** Directions **
Only one stretch of the records below should be repeated. It starts with the line containing "CT_REV (R219) -/" and goes on through the line containing "proof about decoding", exactly as written.

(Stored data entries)
════
-- ==== Sys2Proof/Syntax.lean ====
section
/-! DEFINITION. The 24 commands of the opcode map (30_encoding.md R104), one constructor per row of
spec/opcode_table.json. -/

namespace Sys2Proof

/-- A command. An operand `imm` is the index of format I (R102, R103): an unsigned number used as an entry rank, a node
index, a position in pop order or a position in the sorted list. -/
inductive Instr where
  /-- NOP (R131) -/
  | nop
  /-- CLEAR (R132) -/
  | clear
  /-- FCOUNT (R141) -/
  | fcount
  /-- SEGLEN (R145) -/
  | seglen
  /-- SEGMENT (R150) -/
  | segment
  /-- FT_GET imm (R152) -/
  | ftGet (imm : Nat)
  /-- HINIT (R161) -/
  | hinit
  /-- HSTEP (R163) -/
  | hstep
  /-- HBUILD (R164) -/
  | hbuild
  /-- HCODES (R170) -/
  | hcodes
  /-- ND_GET imm (R175) -/
  | ndGet (imm : Nat)
  /-- PQ_GET imm (R176) -/
  | pqGet (imm : Nat)
  /-- SFSORT (R191) -/
  | sfsort
  /-- SFPART (R192) -/
  | sfpart
  /-- SFBUILD (R200) -/
  | sfbuild
  /-- SL_GET imm (R201) -/
  | slGet (imm : Nat)
  /-- CT_CLEAR (R211) -/
  | ctClear
  /-- CT_ADD (R212) -/
  | ctAdd
  /-- CT_GET imm (R215) -/
  | ctGet (imm : Nat)
  /-- CT_FWD (R217) -/
  | ctFwd
  /-- CT_REV (R219) -/
  | ctRev
  /-- ENCODE (R224) -/
  | encode
  /-- TDECODE (R241) -/
  | tdecode
  /-- RDECODE (R245) -/
  | rdecode
  deriving DecidableEq, Repr

end Sys2Proof
end

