-- ==== Sys2Proof/Laws/Encoding.lean ====
section
/-! SUPPORT. The fields of an encoded word and what each field of a word decides: the lemmas that a proof about decoding
cites, so that it never unfolds a concatenation. -/

namespace Sys2Proof

set_option autoImplicit false

/-- The opcode field of a command's word is the command's opcode. -/
theorem opcodeField_encode (i : Instr) : opcodeField (encode i) = i.opcode := by
  apply BitVec.eq_of_getLsbD_eq
  intro k hk
  have h := BitVec.getLsbD_append (x := i.operand) (y := i.opcode) (i := k)
  simpa [opcodeField, encode, hk] using h

/-- The operand field of a command's word is the command's operand. -/
theorem operandField_encode (i : Instr) : operandField (encode i) = i.operand := by
  apply BitVec.eq_of_getLsbD_eq
  intro k hk
  have h := BitVec.getLsbD_append (x := i.operand) (y := i.opcode) (i := 8 + k)
  simpa [operandField, encode, hk] using h

/-- A word is its two fields. -/
theorem word_eq_fields (w : Word) : operandField w ++ opcodeField w = w := by
  apply BitVec.eq_of_getLsbD_eq
  intro k hk
  refine (BitVec.getLsbD_append (x := operandField w) (y := opcodeField w) (i := k)).trans ?_
  by_cases h : k < 8
  · simp [opcodeField, h]
  · have h' : k - 8 < 24 := by omega
    have h'' : 8 + (k - 8) = k := by omega
    simp [operandField, h, h', h'']

/-- Two words with the same fields are the same word. -/
theorem word_ext {v w : Word} (h1 : opcodeField v = opcodeField w) (h2 : operandField v = operandField w) : v = w := by
  rw [← word_eq_fields v, ← word_eq_fields w, h1, h2]

/-- The opcode field as a number. -/
theorem opcodeField_toNat (w : Word) : (opcodeField w).toNat = w.toNat % 256 := by
  simp [opcodeField]

/-- The operand field as a number. -/
theorem operandField_toNat (w : Word) : (operandField w).toNat = w.toNat / 256 := by
  have : w.toNat < 2 ^ 32 := w.isLt
  simp [operandField, Nat.shiftRight_eq_div_pow]
  omega

/-- A format N opcode decodes to its command exactly when the operand field is zero. -/
theorem formatN_eq_command {operand : BitVec 24} {i j : Instr} :
    formatN operand i = .command j ↔ operand = 0#24 ∧ i = j := by
  unfold formatN
  split <;> simp_all

/-- A format N opcode is illegal exactly when the operand field is not zero. -/
theorem formatN_eq_illegal {operand : BitVec 24} {i : Instr} {why : IllegalWord} :
    formatN operand i = .illegal why ↔ operand ≠ 0#24 ∧ why = .operandOfFormatN := by
  unfold formatN
  split
  · simp_all
  · rename_i h
    simp only [Decoded.illegal.injEq, ne_eq, h, not_false_eq_true, true_and]
    exact eq_comm

/-- An opcode-table word of 32 bits is the word. -/
theorem tableWord_32 (w : Word) : tableWord 32 w.toNat = w := by
  apply BitVec.eq_of_toNat_eq
  have : w.toNat < 4294967296 := w.isLt
  simp [tableWord, Nat.mod_eq_of_lt this]

/-- The immediate of a well-formed command survives its 24 bits. -/
theorem ofNat24_toNat {imm : Nat} (h : imm < immBound) : (BitVec.ofNat 24 imm).toNat = imm := by
  unfold immBound at h
  simp [BitVec.toNat_ofNat]
  omega

/-- An immediate read back from its 24 bits is below the bound. -/
theorem toNat_lt_immBound (x : BitVec 24) : x.toNat < immBound := x.isLt

end Sys2Proof
end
════
** Answer to this exercise **
  /-- CT_REV (R219) -/
  | ctRev
  /-- ENCODE (R224) -/
  | encode
  /-- TDECODE (R241) -/
  | tdecode
  /-- RDECODE (R245) -/
  | rdecode
  deriving DecidableEq, Repr

end Sys2Proof
end

-- ==== Sys2Proof/Laws/Encoding.lean ====
section
/-! SUPPORT. The fields of an encoded word and what each field of a word decides: the lemmas that a proof about decoding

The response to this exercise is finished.